Please restate, word for word, each line from the one containing "let d := s.w[rc].toInt" through the end of the entries below.

Saved data entries:
-----
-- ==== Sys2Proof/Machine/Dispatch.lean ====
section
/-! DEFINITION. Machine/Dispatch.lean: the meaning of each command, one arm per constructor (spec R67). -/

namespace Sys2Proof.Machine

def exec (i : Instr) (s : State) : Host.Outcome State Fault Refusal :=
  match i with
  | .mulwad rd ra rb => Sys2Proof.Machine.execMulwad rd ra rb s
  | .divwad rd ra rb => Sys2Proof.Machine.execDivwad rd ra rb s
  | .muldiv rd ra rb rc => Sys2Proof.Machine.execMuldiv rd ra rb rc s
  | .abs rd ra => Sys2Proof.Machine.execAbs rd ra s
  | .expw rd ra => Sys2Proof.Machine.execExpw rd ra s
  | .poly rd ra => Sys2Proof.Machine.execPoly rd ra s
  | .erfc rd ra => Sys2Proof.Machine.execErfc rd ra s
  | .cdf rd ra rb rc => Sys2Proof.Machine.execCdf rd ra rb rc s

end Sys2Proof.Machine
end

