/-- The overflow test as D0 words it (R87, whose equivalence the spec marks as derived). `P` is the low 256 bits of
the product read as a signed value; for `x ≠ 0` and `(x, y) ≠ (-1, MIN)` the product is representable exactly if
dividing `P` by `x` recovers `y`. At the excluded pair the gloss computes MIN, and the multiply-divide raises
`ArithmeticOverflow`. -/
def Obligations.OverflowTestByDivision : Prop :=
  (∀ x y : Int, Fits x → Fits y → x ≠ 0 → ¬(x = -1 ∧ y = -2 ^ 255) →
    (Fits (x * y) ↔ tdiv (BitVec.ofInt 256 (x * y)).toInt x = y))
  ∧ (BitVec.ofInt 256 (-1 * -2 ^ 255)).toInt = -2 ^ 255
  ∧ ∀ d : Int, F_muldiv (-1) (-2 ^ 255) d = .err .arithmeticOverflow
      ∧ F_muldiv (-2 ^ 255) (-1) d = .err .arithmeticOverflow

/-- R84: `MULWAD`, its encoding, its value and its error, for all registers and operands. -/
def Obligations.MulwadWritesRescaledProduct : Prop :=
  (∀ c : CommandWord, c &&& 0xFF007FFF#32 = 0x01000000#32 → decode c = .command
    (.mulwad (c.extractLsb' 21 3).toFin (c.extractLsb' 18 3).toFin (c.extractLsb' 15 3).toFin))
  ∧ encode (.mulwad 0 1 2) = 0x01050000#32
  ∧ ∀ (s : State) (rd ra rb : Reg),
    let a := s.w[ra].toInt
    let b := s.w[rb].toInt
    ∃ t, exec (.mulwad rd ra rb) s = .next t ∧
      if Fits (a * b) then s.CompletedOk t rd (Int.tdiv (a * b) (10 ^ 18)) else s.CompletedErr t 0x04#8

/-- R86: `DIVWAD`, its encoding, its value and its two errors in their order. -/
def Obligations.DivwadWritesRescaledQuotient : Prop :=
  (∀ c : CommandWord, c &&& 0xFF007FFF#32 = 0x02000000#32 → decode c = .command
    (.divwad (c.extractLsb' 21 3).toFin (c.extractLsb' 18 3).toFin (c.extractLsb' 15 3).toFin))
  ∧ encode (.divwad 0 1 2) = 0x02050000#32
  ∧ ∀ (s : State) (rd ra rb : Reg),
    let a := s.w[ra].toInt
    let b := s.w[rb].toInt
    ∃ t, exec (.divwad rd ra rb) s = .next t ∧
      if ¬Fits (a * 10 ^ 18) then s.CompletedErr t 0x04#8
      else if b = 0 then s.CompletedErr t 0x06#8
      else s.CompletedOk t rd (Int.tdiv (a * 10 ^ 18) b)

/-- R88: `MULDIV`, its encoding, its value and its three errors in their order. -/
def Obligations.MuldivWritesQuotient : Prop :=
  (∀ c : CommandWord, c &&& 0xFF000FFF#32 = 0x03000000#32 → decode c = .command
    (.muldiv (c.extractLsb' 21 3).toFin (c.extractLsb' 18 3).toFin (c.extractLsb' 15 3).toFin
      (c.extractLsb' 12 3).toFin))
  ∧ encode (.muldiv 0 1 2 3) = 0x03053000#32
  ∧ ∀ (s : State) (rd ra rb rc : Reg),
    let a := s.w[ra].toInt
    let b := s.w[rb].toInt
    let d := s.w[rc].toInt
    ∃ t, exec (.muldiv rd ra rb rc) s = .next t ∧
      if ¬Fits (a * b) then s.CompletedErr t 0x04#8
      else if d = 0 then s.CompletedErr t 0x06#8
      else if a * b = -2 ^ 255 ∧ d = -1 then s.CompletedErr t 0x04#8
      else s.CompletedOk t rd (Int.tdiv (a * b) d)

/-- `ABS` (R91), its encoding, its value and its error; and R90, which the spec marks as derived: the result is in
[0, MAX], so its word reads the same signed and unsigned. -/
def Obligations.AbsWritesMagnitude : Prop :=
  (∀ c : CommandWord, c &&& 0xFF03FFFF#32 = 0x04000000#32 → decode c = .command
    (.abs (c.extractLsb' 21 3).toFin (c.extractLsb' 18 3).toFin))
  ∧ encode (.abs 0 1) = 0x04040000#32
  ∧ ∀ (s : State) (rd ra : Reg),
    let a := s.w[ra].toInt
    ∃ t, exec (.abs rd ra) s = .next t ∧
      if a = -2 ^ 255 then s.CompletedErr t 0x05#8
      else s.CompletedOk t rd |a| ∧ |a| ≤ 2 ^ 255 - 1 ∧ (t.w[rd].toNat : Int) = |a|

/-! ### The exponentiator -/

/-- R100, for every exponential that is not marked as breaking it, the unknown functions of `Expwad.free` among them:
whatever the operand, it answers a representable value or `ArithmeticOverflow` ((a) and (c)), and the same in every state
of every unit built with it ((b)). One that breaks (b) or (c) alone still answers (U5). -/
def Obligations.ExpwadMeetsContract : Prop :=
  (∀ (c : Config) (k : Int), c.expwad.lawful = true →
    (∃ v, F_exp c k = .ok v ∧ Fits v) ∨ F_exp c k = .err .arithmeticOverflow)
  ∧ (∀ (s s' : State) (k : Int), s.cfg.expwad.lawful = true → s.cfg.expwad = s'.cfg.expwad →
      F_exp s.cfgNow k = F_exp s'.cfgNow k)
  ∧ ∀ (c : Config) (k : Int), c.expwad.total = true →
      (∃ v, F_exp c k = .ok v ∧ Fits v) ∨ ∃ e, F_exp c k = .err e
-----
**Solution to this task**
    let d := s.w[rc].toInt
    ∃ t, exec (.muldiv rd ra rb rc) s = .next t ∧
      if ¬Fits (a * b) then s.CompletedErr t 0x04#8
      else if d = 0 then s.CompletedErr t 0x06#8
      else if a * b = -2 ^ 255 ∧ d = -1 then s.CompletedErr t 0x04#8
      else s.CompletedOk t rd (Int.tdiv (a * b) d)

/-- `ABS` (R91), its encoding, its value and its error; and R90, which the spec marks as derived: the result is in
[0, MAX], so its word reads the same signed and unsigned. -/
def Obligations.AbsWritesMagnitude : Prop :=
  (∀ c : CommandWord, c &&& 0xFF03FFFF#32 = 0x04000000#32 → decode c = .command
    (.abs (c.extractLsb' 21 3).toFin (c.extractLsb' 18 3).toFin))
  ∧ encode (.abs 0 1) = 0x04040000#32
  ∧ ∀ (s : State) (rd ra : Reg),
    let a := s.w[ra].toInt
    ∃ t, exec (.abs rd ra) s = .next t ∧
      if a = -2 ^ 255 then s.CompletedErr t 0x05#8
      else s.CompletedOk t rd |a| ∧ |a| ≤ 2 ^ 255 - 1 ∧ (t.w[rd].toNat : Int) = |a|

/-! ### The exponentiator -/

/-- R100, for every exponential that is not marked as breaking it, the unknown functions of `Expwad.free` among them:
whatever the operand, it answers a representable value or `ArithmeticOverflow` ((a) and (c)), and the same in every state
of every unit built with it ((b)). One that breaks (b) or (c) alone still answers (U5). -/
def Obligations.ExpwadMeetsContract : Prop :=
  (∀ (c : Config) (k : Int), c.expwad.lawful = true →
    (∃ v, F_exp c k = .ok v ∧ Fits v) ∨ F_exp c k = .err .arithmeticOverflow)
  ∧ (∀ (s s' : State) (k : Int), s.cfg.expwad.lawful = true → s.cfg.expwad = s'.cfg.expwad →
      F_exp s.cfgNow k = F_exp s'.cfgNow k)
  ∧ ∀ (c : Config) (k : Int), c.expwad.total = true →
      (∃ v, F_exp c k = .ok v ∧ Fits v) ∨ ∃ e, F_exp c k = .err e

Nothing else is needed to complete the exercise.